OSHA focus shifts away from name and shame policyReprints
The U.S. Occupational Safety and Health Administration is continuing to shift away from its policy of publicly shaming employers for workplace safety incidents, as evidenced by the recent removal of data on workplace fatalities from its home page.
Until last week, OSHA’s website prominently featured a section that stated more than 4,500 workers lost their lives on the job every year and listed the names of those who died in recent months. But that section has been replaced with one that provides a few examples of the agency’s cooperative programs that work with and recognize employers who create safe workplaces.

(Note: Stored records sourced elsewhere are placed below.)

-- ==== Sys2Proof/Certificates/Slice0/Obligations.lean ====
section
/-!
DEFINITION. The statements for the provers.  Each docstring names the rules of spec/ it formalises, or
the section it is derived from.
-/

open Sys2Proof Sys2Proof.Machine

/-! ### Encoding (30_encoding.md) -/

/-- R112: a word is valid when bits 31:4 are 0 and OP is one of 1..5, the decoded command is the row
whose OP equals bits 3:0 (match `encode i`, mask 0xFFFFFFFF), and every other word is rejected at
acceptance with ILLEGAL_CMD. -/
def Obligations.DecodeIsTheOpcodeMap : Prop :=
  (∀ w : Word, (∃ i, decode w = .instr i) ↔
    (w.extractLsb' 4 28 = 0 ∧ w.extractLsb' 0 4 ∈ [(0x1 : BitVec 4), 0x2, 0x3, 0x4, 0x5])) ∧
  (∀ (w : Word) (i : Instr), decode w = .instr i ↔ w &&& 0xFFFFFFFF = encode i) ∧
  (∀ (w : Word) (i : Instr), decode w = .instr i → opcode i = w.extractLsb' 0 4) ∧
  (∀ (s : State) (w : Word), s.status.busy = false → (∀ i, decode w ≠ .instr i) →
    (s.writeReg .cmd w).status.err = true ∧ (s.writeReg .cmd w).status.ecode = .illegalCmd ∧
      (s.writeReg .cmd w).status.busy = false)

/-- 30_encoding.md sections 1 and 3: decoding the word of any command gives the command back, through
the decoder and through the table's numbering; no two words stand for one command. -/
def Obligations.DecodeEncodeRoundTrip : Prop :=
  ∀ i : Instr, i.wellFormed = true →
    decode (encode i) = .instr i ∧ decodeTableWord 32 (encode i).toNat = some i ∧
      commandWordWellFormed (encode i) = true ∧ ∀ w : Word, decode w = .instr i → w = encode i

/-- 30_encoding.md R111, written-out words: the five rows, and the illegal words of
95_test_vectors.md section 10. -/
def Obligations.WrittenOutWordsDecode : Prop :=
  decode 0b00000000000000000000000000000001 = .instr .init ∧
  decode 0b00000000000000000000000000000010 = .instr .compress ∧
  decode 0b00000000000000000000000000000011 = .instr .hash ∧
  decode 0b00000000000000000000000000000100 = .instr .hmac ∧
  decode 0b00000000000000000000000000000101 = .instr .merkle ∧
  decode 0x00000000 = .illegal .undefinedOpcode ∧ decode 0x00000006 = .illegal .undefinedOpcode ∧
  decode 0x0000000F = .illegal .undefinedOpcode ∧ decode 0x00000013 = .illegal .reservedBitSet ∧
  decode 0x80000001 = .illegal .reservedBitSet

/-! ### Primitives and tables (40_primitives.md) -/

/-- R131, R132, R133: the rotations and the shift, with their corner cases. -/
def Obligations.RotationsAndShift : Prop :=
  (∀ (x : Word) (n : Nat), rotr x n =
    if n % 32 = 0 then x
    else BitVec.ofNat 32 (x.toNat / 2 ^ (n % 32) ||| x.toNat * 2 ^ (32 - n % 32) % 2 ^ 32)) ∧
  (∀ (x : Word) (n i : Nat), i < 32 → (rotr x n).getLsbD i = x.getLsbD ((i + n) % 32)) ∧
  (∀ x : Word, rotr x 0 = x ∧ rotr x 32 = x ∧ rotr x 33 = rotr x 1) ∧
  (∀ n : Nat, rotr 0xFFFFFFFF n = 0xFFFFFFFF ∧ rotr 0 n = 0) ∧
  rotr 0x00000001 1 = 0x80000000 ∧
  (∀ (x : Word) (n : Nat), rotl x n = rotr x ((32 - n % 32) % 32)) ∧
  (∀ (x : Word) (n i : Nat), i < 32 → (rotl x n).getLsbD ((i + n) % 32) = x.getLsbD i) ∧
  rotl 0x80000000 1 = 0x00000001 ∧
  (∀ (x : Word) (n : Nat), n ≤ 31 → (shr x n).toNat = x.toNat / 2 ^ n ∧
    (1 ≤ n → (shr x n).getLsbD 31 = false)) ∧
  (∀ x : Word, shr x 0 = x) ∧ shr 0x80000000 3 = 0x10000000 ∧ shr 0xFFFFFFFF 10 = 0x003FFFFF

/-- R134, R135: choose and majority, bit by bit, with their corner cases. -/
def Obligations.ChooseAndMajority : Prop :=
  (∀ (x y z : Word) (i : Nat), i < 32 →
    (ch x y z).getLsbD i = (if x.getLsbD i then y.getLsbD i else z.getLsbD i) ∧
    (maj x y z).getLsbD i =
      decide (2 ≤ (x.getLsbD i).toNat + (y.getLsbD i).toNat + (z.getLsbD i).toNat)) ∧
  (∀ x y z : Word, ch x y z = (x &&& y) ^^^ (~~~x &&& z) ∧
    maj x y z = (x &&& y) ^^^ (x &&& z) ^^^ (y &&& z) ∧
    ch 0xFFFFFFFF y z = y ∧ ch 0 y z = z ∧ ch x y y = y ∧
    maj x x z = x ∧ maj 0 0xFFFFFFFF z = z ∧ maj x y z = maj y x z ∧ maj x y z = maj x z y) ∧
  ch 0xFF00FF00 0x12345678 0x9ABCDEF0 = 0x12BC56F0 ∧
  maj 0xF0F0F0F0 0xFF00FF00 0x0FF00FF0 = 0xFFF0FFF0

/-- R136 to R139: the four sigma functions as exclusive-ors of rotated and shifted bits, with their
corner cases and examples. -/
def Obligations.SigmaFunctions : Prop :=
  (∀ (x : Word) (i : Nat), i < 32 →
    (bigSigma0 x).getLsbD i =
      ((x.getLsbD ((i + 2) % 32) ^^ x.getLsbD ((i + 13) % 32)) ^^ x.getLsbD ((i + 22) % 32)) ∧
    (bigSigma1 x).getLsbD i =
      ((x.getLsbD ((i + 6) % 32) ^^ x.getLsbD ((i + 11) % 32)) ^^ x.getLsbD ((i + 25) % 32)) ∧
    (smallSigma0 x).getLsbD i =
      ((x.getLsbD ((i + 7) % 32) ^^ x.getLsbD ((i + 18) % 32)) ^^ x.getLsbD (i + 3)) ∧
    (smallSigma1 x).getLsbD i =
      ((x.getLsbD ((i + 17) % 32) ^^ x.getLsbD ((i + 19) % 32)) ^^ x.getLsbD (i + 10))) ∧
  (bigSigma0 0 = 0 ∧ bigSigma1 0 = 0 ∧ smallSigma0 0 = 0 ∧ smallSigma1 0 = 0) ∧
  (bigSigma0 0xFFFFFFFF = 0xFFFFFFFF ∧ bigSigma1 0xFFFFFFFF = 0xFFFFFFFF ∧
    smallSigma0 0xFFFFFFFF = 0x1FFFFFFF ∧ smallSigma1 0xFFFFFFFF = 0x003FFFFF) ∧
  (bigSigma0 0x6a09e667 = 0xce20b47e ∧ bigSigma1 0x510e527f = 0x3587272b ∧
    smallSigma0 1 = 0x02004000 ∧ smallSigma1 1 = 0x0000a000)

/-- 40_primitives.md section 4, the formulas of R140 and R141: entry i of K is the cube root of the
(i+1)-th prime times 2^32, floored and taken mod 2^32, and entry i of the IV is its square root, so
taken; the roots are computed exactly, as the largest integers whose cube or square does not exceed
p·2^96 or p·2^64. -/
def Obligations.ConstantTablesAreRootsOfPrimes : Prop :=
  let primes := (List.range 312).filter fun n =>
    decide (2 ≤ n) && (List.range n).all fun d => decide (d < 2) || decide (n % d ≠ 0)
  primes.length = 64 ∧ kTable.length = 64 ∧ (wordsList iv).length = 8 ∧
  (∀ i < 64, ∃ r : Nat, r ^ 3 ≤ primes.getD i 0 * 2 ^ 96 ∧ primes.getD i 0 * 2 ^ 96 < (r + 1) ^ 3 ∧
    roundConstant i = BitVec.ofNat 32 r) ∧
  (∀ i < 8, ∃ r : Nat, r ^ 2 ≤ primes.getD i 0 * 2 ^ 64 ∧ primes.getD i 0 * 2 ^ 64 < (r + 1) ^ 2 ∧
    wordAt iv i = BitVec.ofNat 32 r)

/-! ### The pipeline (41_pipeline.md) -/

/-- R160, R161: the padded message and its lengths. -/
def Obligations.PaddingShape : Prop :=
  (∀ m : Bytes, m.length < 2 ^ 61 →
    pad m = m ++ [0x80] ++ List.replicate ((119 - m.length % 64) % 64) 0x00 ++ be64Bytes (8 * m.length) ∧
    (m.length + 1 + (119 - m.length % 64) % 64) % 64 = 56 ∧
    (pad m).length % 64 = 0 ∧
    (pad m).length = 64 * blockCount m.length ∧
    m.length + 9 ≤ (pad m).length ∧ (pad m).length < m.length + 9 + 64 ∧
    (parse (pad m)).length = blockCount m.length ∧
    blockCount m.length = m.length / 64 + (if 56 ≤ m.length % 64 then 2 else 1) ∧
    (pad m).drop ((pad m).length - 8) = be64Bytes (8 * m.length) ∧
    ((be64Bytes (8 * m.length)).foldl (fun n b => 256 * n + b.toNat) 0 = 8 * m.length)) ∧
  (blockCount 0 = 1 ∧ blockCount 55 = 1 ∧ blockCount 56 = 2 ∧ blockCount 63 = 2 ∧ blockCount 64 = 2 ∧
    blockCount 119 = 2 ∧ blockCount 120 = 3) ∧
  pad [0x61, 0x62, 0x63] =
    [0x61, 0x62, 0x63, 0x80] ++ List.replicate 52 0x00 ++ [0, 0, 0, 0, 0, 0, 0, 0x18]

/-- R163: word j of block k is the big-endian word of bytes 64k+4j to 64k+4j+3. -/
def Obligations.ParsedBlocks : Prop :=
  (∀ (p : Bytes) (n : Nat), p.length = 64 * n → (parse p).length = n ∧
    ∀ k < n, ((parse p).getD k []).length = 16 ∧
      ∀ j < 16, ((parse p).getD k []).getD j 0 =
        p.getD (64 * k + 4 * j) 0 ++ p.getD (64 * k + 4 * j + 1) 0 ++
          p.getD (64 * k + 4 * j + 2) 0 ++ p.getD (64 * k + 4 * j + 3) 0) ∧
  parse (pad [0x61, 0x62, 0x63]) = [[0x61626380, 0, 0, 0, 0, 0, 0, 0, 0, 0, 0, 0, 0, 0, 0, 0x18]]

/-- R165: the schedule of a block, its recurrence in exact arithmetic mod 2^32. -/
def Obligations.ScheduleRecurrence : Prop :=
  (∀ b : List Word, b.length = 16 → (schedule b).length = 64 ∧
    (∀ t < 16, (schedule b).getD t 0 = b.getD t 0) ∧
    ∀ t, 16 ≤ t → t < 64 → ((schedule b).getD t 0).toNat =
      ((smallSigma1 ((schedule b).getD (t - 2) 0)).toNat + ((schedule b).getD (t - 7) 0).toNat +
        (smallSigma0 ((schedule b).getD (t - 15) 0)).toNat + ((schedule b).getD (t - 16) 0).toNat)
        % 2 ^ 32) ∧
  (∀ t < 64, (schedule (List.replicate 16 0)).getD t 0 = 0) ∧
  (schedule [0x61626380, 0, 0, 0, 0, 0, 0, 0, 0, 0, 0, 0, 0, 0, 0, 0x18]).getD 16 0 = 0x61626380 ∧
  (schedule [0x61626380, 0, 0, 0, 0, 0, 0, 0, 0, 0, 0, 0, 0, 0, 0, 0x18]).getD 17 0 = 0x000f0000

/-- 41_pipeline.md section 4 (R166, R167): one round and the feed-forward in exact arithmetic mod 2^32,
and round t of a compression uses K[t] and W[t]. -/
def Obligations.CompressionRounds : Prop :=
  (∀ (v : Words8) (k w : Word),
    let t1 := v.h.toNat + (bigSigma1 v.e).toNat + (ch v.e v.f v.g).toNat + k.toNat + w.toNat
    let t2 := (bigSigma0 v.a).toNat + (maj v.a v.b v.c).toNat
    (roundFn v k w).a.toNat = (t1 + t2) % 2 ^ 32 ∧ (roundFn v k w).b = v.a ∧ (roundFn v k w).c = v.b ∧
    (roundFn v k w).d = v.c ∧ (roundFn v k w).e.toNat = (v.d.toNat + t1) % 2 ^ 32 ∧
    (roundFn v k w).f = v.e ∧ (roundFn v k w).g = v.f ∧ (roundFn v k w).h = v.g) ∧
  (∀ (hin : Words8) (b : List Word), ∃ f : Nat → Words8, f 0 = hin ∧
    (∀ t < 64, f (t + 1) = roundFn (f t) (kTable.getD t 0) ((schedule b).getD t 0)) ∧
    ∀ i < 8, (wordAt (compress hin b) i).toNat = ((wordAt hin i).toNat + (wordAt (f 64) i).toNat) % 2 ^ 32) ∧
  compress iv [0x61626380, 0, 0, 0, 0, 0, 0, 0, 0, 0, 0, 0, 0, 0, 0, 0x18] =
    { a := 0xba7816bf, b := 0x8f01cfea, c := 0x414140de, d := 0x5dae2223,
      e := 0xb00361a3, f := 0x96177a9c, g := 0xb410ff61, h := 0xf20015ad }

/-- R170: serialization, byte by byte, and its inverse; the result registers hold the words. -/
def Obligations.SerializationAndInverse : Prop :=
  (∀ v : Words8, (ser v).length = 32 ∧
    (∀ i < 8, ∀ j < 4, (ser v).getD (4 * i + j) 0 = (wordAt v i).extractLsb' (24 - 8 * j) 8) ∧
    deser (ser v) = v) ∧
  (∀ d : Bytes, d.length = 32 → ser (deser d) = d ∧
    ∀ i < 8, wordAt (deser d) i =
      d.getD (4 * i) 0 ++ d.getD (4 * i + 1) 0 ++ d.getD (4 * i + 2) 0 ++ d.getD (4 * i + 3) 0) ∧
  (∀ (s : State) (i : Fin 8), s.status.busy = false → (s.readReg (.h i)).rdata = wordAt s.h i.val) ∧
  (ser { a := 0xba7816bf, b := 0, c := 0, d := 0, e := 0, f := 0, g := 0, h := 0 }).take 4 =
    [0xba, 0x78, 0x16, 0xbf]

“If the stories of workers who are killed aren’t told, they become invisible and there’s little reminder to employers why safety is so important,” said David Michaels, former assistant secretary of labor for occupational safety and health in Washington and professor in the Department of Environmental and Occupational Health, Milken Institute School of Public Health, The George Washington University in Washington, D.C. “It’s great when employers voluntarily comply with OSHA and go beyond complying with OSHA, which is what (the Voluntary Protection Program) requires. But most employers don’t get it and they really need to be reminded why we’re doing this. Taking the names and the stories off the front page of the OSHA website is a real setback and will not lead to more employers doing the right thing.
“Clearly, the current administration is rejecting a lot of the thinking that went on before it” under both Democratic and Republican administrations, Mr. Michaels continued. “The current administration thinks all regulation is bad and that’s the view of Washington ideologues and some of the trade associations, but employers need and want common sense regulation.”
However, employers have long been wary about the agency’s public shaming tactics, particularly in the form of press releases distributed by OSHA after it issued citations and proposed fines against employers for workplace safety violations, but before they had been fully adjudicated and sometimes before some employers say they even received notification of these citations and penalties. Under the Obama administration and with Mr. Michaels’ vocal support, the agency had a policy to publicly disclose citations and proposed fines above $40,000, with some news releases including the names of the cited employers' workers compensation insurers.
“It really never had the impact that the Obama administration thought it was going to have,” said Marc Freedman, executive director of labor law policy at the U.S. Chamber of Commerce in Washington. “If you look at the rates of injuries and illnesses and fatalities, they never came down in any real appreciable way given the emphasis the previous administration put on that strategy as a way to bring those numbers down. When you get down to the question of results, the shaming strategy that the Obama administration relied so heavily upon never produced the results they wanted it to produce.”
One of the big parts of that strategy was the press release component, he said. It was not unusual for four or five citation-related press releases to be issued by the agency several times in a week under the Obama administration, but that pace has significantly slowed down, with only five of these types of press releases issued to date in August.
“We understand OSHA is going to talk about cases in the press,” Mr. Freedman said. “What we didn’t care for was some of the overheated rhetoric in those press releases. Those press releases were announcing citations, which really are nothing more than an allegation by OSHA that an employer has been found at fault. It’s not a final determination at all. Of course, OSHA never put anything out to clear the record once the cases were finally resolved if the employer was found not be at fault or agreed to some settlement or if the final resolution was not as severe as what the initial allegations in the press releases talked about. We thought the press releases skewed the discussion and were left out there for all to see well past the time the description of the case was valid.”
In contrast, the other three of a total eight press releases issued by the agency this month are about cooperative initiatives with employers, including a second stakeholder meeting on potential changes to the Voluntary Protection Program being held this week in New Orleans.
“I think it’s notable that they are actually using words like ‘working with employers.’” Mr. Freedman said. “That is a very distinct change of tone from the previous administration, which liked to think it was in some type of collaborative relationship, but in reality, was never in a collaborative relationship and was regarded as being openly hostile to employers. It reflects the idea that this administration recognizes that improving workplace safety goes through employers and you need figure out how to help employers get them to where you want them to go.”
In addition, employers expressed concern about the security of the information provided to the agency under the controversial requirements of OSHA’s electronic record-keeping rule — concerns that were realized when OSHA was informed less than two weeks after launching its injury tracking application about a potential compromise of user information.
“That type of problem is something that the Chamber as well as others indicated could be a problem with people submitting their data to OSHA,” Mr. Freedman said. “OSHA never made any representations that they could protect this data in any special way.”